Z wielkim wysiłkiem udało mi się usiąść, opierając się o wezgłowie. Przyciskałam dłoń do czoła, jakby miało to w jakimś stopniu załagodzić ból do czasu, aż przerwał mi odgłos zamykania drzwi wejściowych.
— Ale ona tego nie przeżyje!
Zamarłam w bezruchu, kiedy dotarły do mnie te słowa.
— Po prostu się zamknij Dave, ja ją uratowałem, wiec tak jakby ja decyduje o jej życiu, albo śmierci.
— Jesteś nienormalny Riley!
— Inteligentny, zabawny, zabójczo przystojny. Nie, nie mam tego na swojej liście.
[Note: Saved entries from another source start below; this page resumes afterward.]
/-- One graph sample at an analyser (R743). -/
def bandSample (i a : Nat) (s : State) : State :=
  let s := bandClose a s
  let b := nth s.h.aud.bands a ⟨false, 0, 0, 0, 0, [], 0, 0⟩
  if !b.run ∨ i < b.i0 then s
  else
    let cfg := reg s (0x504000 + 0x400 * a)
    let x := fedBy s (0x1A00 + a) i (srcWord s i)
    let (s, es) := (List.range (bits cfg 1 3 + 1)).foldl (fun acc k =>
      let (s, y) := bqRun i [baKey a k 0, baKey a k 1] acc.1 x
      (s, acc.2 ++ [nth b.e k 0 + (Int.fdiv y 65536 * Int.fdiv y 65536).toNat])) (s, [])
    let adc := match (audGraph s).find? (fun r => recDst r.1 == 0x1A00 + a) with | some r => recSrc r.1 | none => 0
    let cal := match s.h.aud.cal with | some c => decide (c.phase = 2) && decide (c.node < 4) && adc == 0x1000 + c.node | none => false
    let clip := decide (x = -2147483648) || decide (x = 2147483647)
    let fl := Nat.lor b.flags (b2n clip * 64 + b2n cal * 512)
    let b := { b with e := es.map (fun v => v % 2 ^ 64), cnt := b.cnt + 1, flags := fl,
                      opened := if b.cnt = 0 then tau i else b.opened, win := if b.cnt = 0 then bits cfg 8 24 else b.win }
    { s with h.aud.bands := s.h.aud.bands.set a b }

/-! ## One graph sample (R722, R727) -/

/-- The mixer (R728). -/
def mixStep (i : Nat) (s : State) : State :=
  let s := (dstsOf s 0x12).foldl (fun s d => setWord d (fedBy s d i (srcWord s i)) s) s
  (dstsOf s 0x13).foldl (fun s d =>
    let sum := ((audGraph s).filter (fun r => recDst r.1 == d)).foldl (fun n r => n + recTerm s r i (wordOf s (recSrc r.1))) 0
    setWord d (sat32 (rdiv sum 4096)) s) s

/-- The chains (R734). -/
def chainStep (i : Nat) (s : State) : State :=
  (dstsOf s 0x16).foldl (fun s d =>
    let c := d % 256
    let x := fedBy s d i (srcWord s i)
    let (s, y) := bqRun i ((List.range (min 8 (fieldOf s (0x501800 + 4 * c) 0 4))).map (bqKey c)) (setWord d x s) x
    setWord (0x1700 + c) y s) s

/-- An output node's sample (R738, R739, R747). -/
def outStep (i n : Nat) (s : State) : State :=
  let o := outOf s n
  let x := fedBy s (if n = 0 then 0x1900 else 0x1800 + (n - 1)) i (srcWord s i)
  let mute := match s.h.aud.cal with | some c => decide (c.phase = 2) && decide (calOut c.node = some n) | none => false
  let v := if mute then 0 else if n = 0 then sat32 (rdiv ((s.h.aud.limG : Int) * x) 4096) else x
  let y := if o.st = 3 ∨ o.st = 4 then sat32 (rdiv ((rampAt o.u i : Int) * v) 4096) else 0
  let s := setOut n { o with zeros := if x = 0 then min 2400 (o.zeros + 1) else 0, last := y } s
  if n = 0 then
    let q := Int.fdiv (if o.st = 3 then y else 0) 65536
    { s with h.aud.limE := s.h.aud.limE + (q * q).toNat, h.aud.limCnt := s.h.aud.limCnt + 1 }
  else s

/-- Words a destination needs later: outbound converter inputs and talker channels, newest first. -/
def keepWord (i d : Nat) (v : Int) (s : State) : State :=
  { s with h.aud.hist := KMap.put s.h.aud.hist d (((i, v) :: KMap.getD s.h.aud.hist d []).take 400) }

/-- Port transmit channels, outbound converter inputs, talker channels and capture rings (Table AUDA-1). -/
def sinkStep (i : Nat) (s : State) : State :=
  let put := fun (s : State) (d : Nat) => keepWord i d (fedBy s d i (srcWord s i)) s
  let s := (dstsOf s 0x14).foldl (fun s d => if bit (asrcCfg s (d % 256 / 8)) 0 then put s d else s) s
  let s := (dstsOf s 0x06).foldl put s
  let tx := fun (s : State) (d : Nat) =>
    let k := d % 256
    let (p, ch) := if d / 256 = 2 then (k / 32, k % 32) else (4 + k / 2, k % 2)
    if latticeSync s p then
      match syncFrame s p (i + 2) with
      | some f => putTx p ch f (fedBy s d i (srcWord s i)) s
      | none => s
    else s
  let s := (dstsOf s 0x02 ++ dstsOf s 0x04).foldl tx s
  (dstsOf s 0x1D).foldl (fun s d =>
    { s with h.aud.cap := KMap.put s.h.aud.cap (d % 256 * 1024 + i % 1024) (BitVec.ofNat 32 (ofSigned 32 (fedBy s d i (srcWord s i)))) }) s

/-- The ADC channels that a record with a gain hears (R746). -/
def quietStep (i : Nat) (s : State) : State :=
  (List.range 4).foldl (fun s n =>
    if (adcRecs s n).any (fun r => gainOf s r i != 0) then { s with h.aud.adcQuiet := KMap.put s.h.aud.adcQuiet n (i + 1) } else s) s

/-- Graph sample i computed at the commit of its tick (R722). -/
def graphSample (codes : List Int) (s : State) : State :=
  let s := limiterBlock s
  let i := s.h.aud.gi
  let s := inboundStep i (inputWords codes s)
  let s := chainStep i (mixStep i s)
  let s := (List.range 3).foldl (fun s n => outStep i n s) s
  let s := sinkStep i s
  let s := (List.range 8).foldl (fun s a => bandSample i a s) s
  let s := quietStep i s
  { s with h.aud.gi := i + 1 }

/-- The talkers whose lattice instant has come gather a sample frame (R709, Table AUDA-1). -/
def talkStep (s : State) : State :=
  (List.range 8).foldl (fun s e =>
    let x := epOf s e
    let f := epFmt s e
    let t := x.nextI * 1000000000 / fmtRate f
    if !x.talk ∨ curTick s < tickOf t then s
    else
      let ws := (List.range (fmtCh f)).map (fun ch =>
        match (KMap.getD s.h.aud.hist (0x600 + e * 8 + ch) []).find? (fun w => decide (tau (w.1 + 2) ≤ t)) with
        | some w => BitVec.ofNat 32 (ofSigned 32 w.2)
        | none => (0 : Word))
      setEp e { x with nextI := x.nextI + 1, gather := x.gather ++ [(t, ws)],
                       tv := if x.gather.isEmpty then bit (reg s 0x3002C) 0 else x.tv } s) s

/-- Master TDM ports whose next frame begins in this tick latch its words (R697). -/
def latchStep (s : State) : State :=
  (List.range 4).foldl (fun s n =>
    let p := portOf s n
    if p.run && portMaster s n && tickOf (frameAt s n p.frame) == curTick s then tdmLatch n (outboundFrame n p.frame s) else s) s

/-- Whether the graph runs: an image is in force and the islands have power (R56, R722, R754). -/
def graphOn (s : State) : Bool :=
  s.h.img.image.isSome && s.h.img.committed && (s.sys.mode.live || s.sys.mode == .hold || s.sys.mode == .build)

/-- The audio subsystem at a tick: presentations, a graph sample whose τ lies in the tick, talkers, and frames that begin. -/
def audioTick (codes : List Int) (s : State) : State :=
  if graphOn s then
    let s := presentFrames s
    let s := if tickOf (tau s.h.aud.gi) ≤ curTick s then graphSample codes s else s
    latchStep (talkStep s)
  else s

/-! ## Inputs, detection and microphones (R737, R741, R742) -/

/-- ADCCTL of a channel or PDMCTL written (R737): what is switched on delivers 0 for 6 ms. -/
def inputEffect (key : Nat) (old new : Bool) (s : State) : State :=
  if !old && new then { s with h.aud.inAt := KMap.put s.h.aud.inAt key s.time.now }
  else if old && !new then { s with h.aud.inAt := KMap.del s.h.aud.inAt key }
  else s

/-- An input has settled: ADC channels 0 to 3, biases 4 to 7, PDM interfaces 8 and 9 (R737). -/
def inputSettled (key : Nat) (s : State) : State :=
  match KMap.get? s.h.aud.inAt key with
  | some t => if t + 6000000 ≤ s.time.now then { s with h.aud.inAt := KMap.del s.h.aud.inAt key } else s
  | none => s

/-- A load measurement starts where the node is OFF (R741): 0 the speaker, 1 and 2 the line outputs. -/
def detectStart (n : Nat) (s : State) : State :=
  if (outOf s n).st ≠ 0 ∨ (KMap.get? s.h.aud.detBusy n).isSome then s
  else { s with h.aud.detBusy := KMap.put s.h.aud.detBusy n (s.time.now + (if n = 0 then 30000000 else 10000000)) }

/-- A load measurement ends (R741): its class, and for the speaker its resistance in 10 mΩ. -/
def detectDone (n cls r : Nat) (s : State) : State :=
  match KMap.get? s.h.aud.detBusy n with
  | none => s
  | some t =>
    if s.time.now < t then s
    else
      let s := { s with h.aud.detBusy := KMap.del s.h.aud.detBusy n, h.aud.det := KMap.put s.h.aud.det n (cls % 8) }
      let s := if n = 0 then { s with h.aud.spkRes := min r 0xFFFF } else s
      if cls % 8 = 0 then s else raise (0x69 + n) 0 s

/-- A bias current sample's class (R742): reported after three successive samples. -/
def micSample (n cls : Nat) (s : State) : State :=
  if !bit (reg s (0x500D00 + 0x10 * n)) 8 ∨ 4 ≤ n then s
  else
    let l := if s.h.aud.mic.length = 4 then s.h.aud.mic else List.replicate 4 (0, 0)
    let (c, k) := nth l n (0, 0)
    let k := if c = cls % 8 then min 4 (k + 1) else 1
    let s := { s with h.aud.mic := l.set n (cls % 8, k) }
    if k = 3 then
      let s := { s with h.aud.det := KMap.put s.h.aud.det (3 + n) (cls % 8) }
      if cls % 8 = 0 then s else raise (0x6C + n) 0 s
    else s

/-! ## BUILD commit (R701, R734, R739) -/

/-- The audio subsystem as BUILD commit leaves it: every enabled port, endpoint, input and output takes its enable as a write of 1. -/
def audioStart (s : State) : State :=
  let s := { s with h.aud := { Audio.reset with gi := nextGraph s } }
  let s := (List.range 2).foldl (fun s x => setPort (4 + x) { portOf s (4 + x) with cs := regBytes s (portBase (4 + x) + 0x10) } s) s
  let s := (List.range 8).foldl (fun s i => portEnable i false (bit (reg s (portBase i)) 0) s) s
  let s := (List.range 8).foldl (fun s e => epctlEffect e 0 (reg s (epReg e 0)) s) s
  let s := (List.range 4).foldl (fun s n =>
    inputEffect (4 + n) false (bit (reg s (0x500D00 + 0x10 * n)) 8) (inputEffect n false (bit (reg s (0x500D00 + 0x10 * n)) 0) s)) s
  let s := (List.range 2).foldl (fun s n => inputEffect (8 + n) false (bit (reg s 0x500D80) n) s) s
  let s := (List.range 3).foldl (fun s n => if bit (reg s (outReg n)) 0 then outStart n s else s) s
  (List.range 8).foldl (fun s a => bandEffect a false (bit (reg s (0x504000 + 0x400 * a)) 0) s) s

end Sys2Proof.Machine
end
Dupek. Już cię nienawidzę. W ogóle, co za lista?
— Idź sprawdzić co z nią — usłyszałam westchnięcie, po czym ktoś zaczął kierować się w moją stronę.
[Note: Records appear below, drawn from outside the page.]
/-- What a write of an ETH register sets off. -/
def effectEth (a v : Nat) (s : State) : State :=
  let p := (a - 0x440000) / 0x10000
  let off := (a - 0x440000) % 0x10000
  if a = 0x44F000 then mdioStart v s
  else if off = 0 then ethPortState p s
  else if off = 8 then t1ctlEffect p v s
  else if off = 0xC ∨ off = 0x10 then plcaEffect p s
  else if 0x100 ≤ off ∧ off < 0x120 then { s with h.eth.credit := KMap.del s.h.eth.credit (p * 8 + (off - 0x100) / 4) }
  else if 0x400 ≤ off ∧ off < 0x700 then
    if off % 0x20 = 0 then { s with h.eth.dead := s.h.eth.dead.filter (fun x => x != a) }
    else if off % 0x20 = 4 ∨ off % 0x20 = 8 then saPnEffect a v s
    else s
  else s

/-- What a write of an AUD register sets off. -/
def effectAud (a old v : Nat) (s : State) : State :=
  if a < 0x500400 then
    if a % 0x100 = 0 then portEnable ((a - 0x500000) / 0x100) (bit old 0) (bit v 0) s else s
  else if a < 0x500600 then
    let x := (a - 0x500400) / 0x100
    if a % 0x100 = 0 then
      let s := portEnable (4 + x) (bit old 0) (bit v 0) s
      let s := if bit v 3 then bptCommit x false s else s
      if bit v 4 then bptCommit x true s else s
    else s
  else if a < 0x500800 then
    if a % 0x100 = 0 then portEnable (6 + (a - 0x500600) / 0x100) (bit old 0) (bit v 0) s else s
  else if a < 0x500C00 then
    if (a - 0x500800) % 0x80 = 0 then epctlEffect ((a - 0x500800) / 0x80) old v s else s
  else if a < 0x500D40 then
    let n := (a - 0x500D00) / 0x10
    inputEffect (4 + n) (bit old 8) (bit v 8) (inputEffect n (bit old 0) (bit v 0) s)
  else if a = 0x500D80 then inputEffect 9 (bit old 1) (bit v 1) (inputEffect 8 (bit old 0) (bit v 0) s)
  else if a = 0x500E00 then outWrite 1 (bit old 0) (bit v 0) s
  else if a = 0x500E10 then outWrite 2 (bit old 0) (bit v 0) s
  else if a = 0x500E40 then outWrite 0 (bit old 0) (bit v 0) s
  else if a = 0x500F00 then
    let s := if bit v 0 then detectStart 0 s else s
    let s := if bit v 1 then detectStart 1 s else s
    if bit v 2 then detectStart 2 s else s
  else if a = 0x500F40 then audCalRequest (bits v 0 3) (bit v 8) s
  else if 0x503000 ≤ a ∧ a < 0x504000 then
    if a % 0x20 = 0x14 ∧ bit v 0 then bqCommit (bqKey ((a - 0x503000) / 0x100) ((a - 0x503000) % 0x100 / 0x20)) s else s
  else if 0x504000 ≤ a ∧ a < 0x506000 then
    let b := (a - 0x504000) / 0x400
    let off := (a - 0x504000) % 0x400
    if off = 0 then bandEffect b (bit old 0) (bit v 0) s
    else if off % 0x20 = 0x14 ∧ bit v 0 ∧ 0x40 ≤ off then bqCommit (baKey b ((off - 0x40) / 0x40) (off % 0x40 / 0x20)) s
    else s
  else if 0x518000 ≤ a ∧ a < 0x51C000 then
    { s with h.aud.play := RegFile.set s.h.aud.play ((a - 0x518000) / 4) (BitVec.ofNat 32 v) }
  else s

/-- What must stand before a coefficient or a gain register takes its new value: the value in force is kept (R729, R735). -/
def beforeWrite (a old v : Nat) (s : State) : State :=
  if 0x502000 ≤ a ∧ a < 0x503000 then setGain ((a - 0x502000) / 4) (v % 2 ^ 16) s
  else if 0x503000 ≤ a ∧ a < 0x504000 ∧ a % 0x20 < 0x14 then
    bqHold (bqKey ((a - 0x503000) / 0x100) ((a - 0x503000) % 0x100 / 0x20)) (a % 0x20 / 4) old s
  else if 0x504000 ≤ a ∧ a < 0x506000 ∧ 0x40 ≤ (a - 0x504000) % 0x400 ∧ a % 0x20 < 0x14 then
    bqHold (baKey ((a - 0x504000) / 0x400) (((a - 0x504000) % 0x400 - 0x40) / 0x40) (a % 0x40 / 0x20)) (a % 0x20 / 4) old s
  else s

/-- What a write of an HSNS, TAHR, MEAS, FFLT, FSUP or DBG register sets off. -/
def effectHigh (a old v : Nat) (s : State) : State :=
  if a = 0x580004 then (if bit v 0 then hsnsCalRequest s else s)
  else if 0x580200 ≤ a ∧ a < 0x580240 then chctlEffect true ((a - 0x580200) / 4) (bit old 0) (bit v 0) s
  else if a = 0x600004 then sendPermit (bit v 0) s
  else if a = 0x800010 then calRequest (v % 8) s
  else if 0x800200 ≤ a ∧ a < 0x800400 then chctlEffect false ((a - 0x800200) / 4) (bit old 0) (bit v 0) s
  else if a = 0x810000 then (if bit v 0 then clearLatch 0x100 s else s)
  else if a = 0x810040 then injectFault (bits v 0 9) (bits v 8 8) s
  else if a = 0x820004 then permitWrite (bit v 0) s
  else if a = 0x82000C then wdRefresh v s
  else if a = 0x820020 then (if bit v 24 then fsSend v s else s)
  else if 0x820400 ≤ a ∧ a < 0x820800 then { s with f.tbuf := overlay (padTo 1024 s.f.tbuf) (a - 0x820400) (le 4 v) }
  else if a = 0xF00004 then (if bit v 0 then endSession s else s)
  else s

/-- What a write sets off beside the value it leaves. -/
def regEffect (fs : Bool) (o : Origin) (a old v : Nat) (s : State) : State :=
  if a < 0x100000 then effectLow o a v s
  else if a < 0x440000 then effectNet fs o a old v s
  else if a < 0x500000 then effectEth a v s
  else if a < 0x580000 then effectAud a old v s
  else effectHigh a old v s

/-- The expert hold a write places (R140): none on a banked register or an unlock register, and none by an origin the matrix does not govern. -/
def placeHold (fs : Bool) (o : Origin) (d : RegDef) (a : Nat) (s : State) : State :=
  if d.bank || isUnlock a || !Origin.governed o || levelOf s fs o (blockOf a) != 2 then s
  else if fs then { s with f.holds := KMap.put s.f.holds a o.code }
  else { s with h.img.holds := KMap.put s.h.img.holds a o.code }

/-- A write that passed its checks takes effect on a die: the value, what it sets off, its hold, and the writer's window. -/
def applyWrite (fs : Bool) (o : Origin) (a v : Nat) (s : State) : State :=
  match regAt a with
  | none => s
  | some d =>
    let old := peekReg s fs o d a
    let k := storeKey fs d o a
    let s1 := beforeWrite a old v s
    let s2 := if storesElsewhere a then s1 else setReg s1 k (mergeRw d (reg s1 k) v)
    placeHold fs o d a (windowAfter s o a v (regEffect fs o a old v s2))

/-! ## Checking a transaction's writes -/

/-- The journal entry of a register write (Table JRN-3). -/
def regEntry (s : State) (fs : Bool) (o : Origin) (a v : Nat) : Nat × Nat × Bytes := (1, levelOf s fs o (blockOf a), le 4 a ++ le 4 v)

/-- The entries a write needs: one REG for a journalled register, or those of the live-table changes it commits. -/
def writeEntries (s : State) (o : Origin) (d : RegDef) (a v : Nat) : List (Nat × Nat × Bytes) :=
  if a = 0x210004 then (ltChanges s o (bits v 0 3)).flatMap (ltEntries s o)
  else if d.jrn then [regEntry s false o a v]
  else []

/-- The first check of R138 and R224 that a write of a host-die register fails; `used` entries of the transaction stand before it. -/
def hostWriteStatus (s : State) (o : Origin) (a v used : Nat) : Option Nat :=
  match regAt a with
  | none => some 0x05
  | some d =>
    if !Origin.governed o then none
    else if deniedWrite s false o d a v then some 0x08
    else if heldWrite s false o a then some 0x09
    else if rangeWrite s false d a v then some 0x0A
    else
      match (if a = 0x210004 then ltStatus s o (bits v 0 3) else none) with
      | some st => some st
      | none =>
        let n := (writeEntries s o d a v).length
        if n ≠ 0 ∧ !jFits s used n then some 0x0C
        else if lockedWrite s o d a then some 0x0D
        else none

/-- The checks that the host die makes of a remote write before it sends it (R617). -/
def remoteHostStatus (s : State) (o : Origin) (a v : Nat) : Option Nat :=
  match regAt a with
  | none => some 0x05
  | some d =>
    if deniedWrite s false o d a v then some 0x08
    else if heldWrite s false o a then some 0x09
    else if lockedWrite s o d a then some 0x0D
    else none

/-- The checks that the field die makes of a write it executes (R617, R946, R246): all of them for the FS's own, the others' from the range on. -/
def fieldWriteStatus (s : State) (o : Origin) (a v : Nat) : Option Nat :=
  match regAt a with
  | none => some 0x05
  | some d =>
    match fieldModeStatus s o d with
    | some st => some st
    | none =>
      let own := o == .fs
      if own && deniedWrite s true o d a v then some 0x08
      else if own && heldWrite s true o a then some 0x09
      else if rangeWrite s true d a v then some 0x0A
      else if d.jrn && decide (256 ≤ s.f.jout.length) then some 0x0C
      else if own && lockedWrite s o d a then some 0x0D
      else none

/-- A refusal recorded for its origin (R222, R259): SYS.WREFUSE or FSUP.WREFUSE, and JRN.CNT.REFUSED. -/
def recordRefusal (fs : Bool) (o : Origin) (a st : Nat) (s : State) : State :=
  let s := setReg s (bank o (if fs then 0x820038 else 0x44)) (bits a 2 22 * 4 + st * 2 ^ 24)
  if st = 0x0C ∧ !fs then bump s 0x10014 0 16 1 else s

/-- The writes of one transaction checked in payload order, each on the state the earlier ones leave (R207, R219): the first refusal with its address, or the journal entries of all. -/
def checkHostWrites (o : Origin) : List (Nat × Nat) → State → List (Nat × Nat × Bytes) → Except (Nat × Nat) (List (Nat × Nat × Bytes))
  | [], _, es => .ok es
  | (a, v) :: r, s, es =>
    match hostWriteStatus s o a v es.length with
    | some st => .error (a, st)
    | none =>
      let more := match regAt a with | some d => writeEntries s o d a v | none => []
      checkHostWrites o r (applyWrite false o a v s) (es ++ more)

/-- The windows a refused transaction still closes: the first protected write reached closes its window whether or not it takes effect (R224). -/
def closeRefused (o : Origin) (a : Nat) (s : State) : State := if isUnlock a then s else windowAfter s o a 0 s

/-- Writes to host-die registers by an origin, all or none (R206, R207): the journal takes them as one change, then they take effect in order. -/
def hostWrites (o : Origin) (ws : List (Nat × Nat)) (s : State) : State × Nat :=
  match ws with
  | [] => (s, 0)
  | (a0, _) :: _ =>
    match hostModeStatus s o with
    | some st => (recordRefusal false o a0 st s, st)
    | none =>
      match checkHostWrites o ws s [] with
      | .error (a, st) => (recordRefusal false o a st (closeRefused o a s), st)
      | .ok es =>
        let s := jChange s.time.now o.code es s
        (ws.foldl (fun s w => applyWrite false o w.1 w.2 s) s, 0)

/-- The host die's checks of a remote transaction in payload order; the windows of the field blocks open and close with it (R617). -/
def checkRemoteWrites (o : Origin) : List (Nat × Nat) → State → Except (Nat × Nat) State
  | [], s => .ok s
  | (a, v) :: r, s =>
    match remoteHostStatus s o a v with
    | some st => .error (a, st)
    | none => checkRemoteWrites o r (windowAfter s o a v s)

/-- Writes of remote registers by a host-die origin (R208, R213, R617): checked, then sent; LINKDOWN while the link is down. -/
def remoteWrites (o : Origin) (ws : List (Nat × Nat)) (seq : Nat) (s : State) : State × Nat :=
  match ws with
  | [] => (s, 0)
  | (a0, _) :: _ =>
    match hostModeStatus s o with
    | some st => (recordRefusal false o a0 st s, st)
    | none =>
      match checkRemoteWrites o ws s with
      | .error (a, st) => (recordRefusal false o a st (closeRefused o a s), st)
      | .ok s' => if !s.h.tahr.link then (s, 0x15) else (remoteSend o 2 ws seq s', 0x0F)

/-- One write executed on the field die, with its report to the journal (R245). -/
def fieldApply (o : Origin) (a v : Nat) (s : State) : State :=
  match regAt a with
  | none => s
  | some d =>
    let lvl := levelOf s true o (blockOf a)
    let s' := applyWrite true o a v s
    if d.jrn then fieldJournal (fnow s) a v o.code lvl s' else s'

/-- A store of the FS (R945, R946): to its own regions, checked on the field die; a refusal is recorded in the FS bank of FSUP.WREFUSE. -/
def fsWrite (a v : Nat) (s : State) : State × Nat :=
  if !fsReaches a then (recordRefusal true .fs a 0x05 s, 0x05)
  else match fieldWriteStatus s .fs a v with
  | some st => (recordRefusal true .fs a st (closeRefused .fs a s), st)
  | none => (fieldApply .fs a v s, 0)

/-- A single write by an origin, wherever its register lies: the FS's own, a remote one, or one of the host die. -/
def busWrite (o : Origin) (a : Nat) (v : Word) (s : State) : State × Nat :=
  if o = .fs then fsWrite a v.toNat s
  else if isRemote a then remoteWrites o [(a, v.toNat)] 0 s
  else hostWrites o [(a, v.toNat)] s

end Sys2Proof.Machine
end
W momencie, kiedy mężczyzna stanął nad moim ciałem,
Ja próbując zignorować przeszywający bok ból, skończyłam na równe nogi i pognałam w kierunku drzwi. I może udałoby mi się, gdyby tylko jakieś silne ręce nie zatrzymałyby mnie. W efekcie czego upadłam na podłogę. Skrzywiłam się, ostatkiem sił walcząc o zachowanie przytomności, choć pewnie byłoby to dla mnie o wiele mniej bolesne, gdybym faktycznie zemdlała, ale jaką miałam gwarancję, że po tym znów otworzyłabym oczy?. Nie ufałam im i dlatego tym bardziej nie mogłam sobie pozwolić na stracenie czujności czy, tym bardziej nie mogłam nieprzytomna skończyć na podłodze przecież już i tak planowali mnie zabić, a ja miałam im to jeszcze ułatwiać?.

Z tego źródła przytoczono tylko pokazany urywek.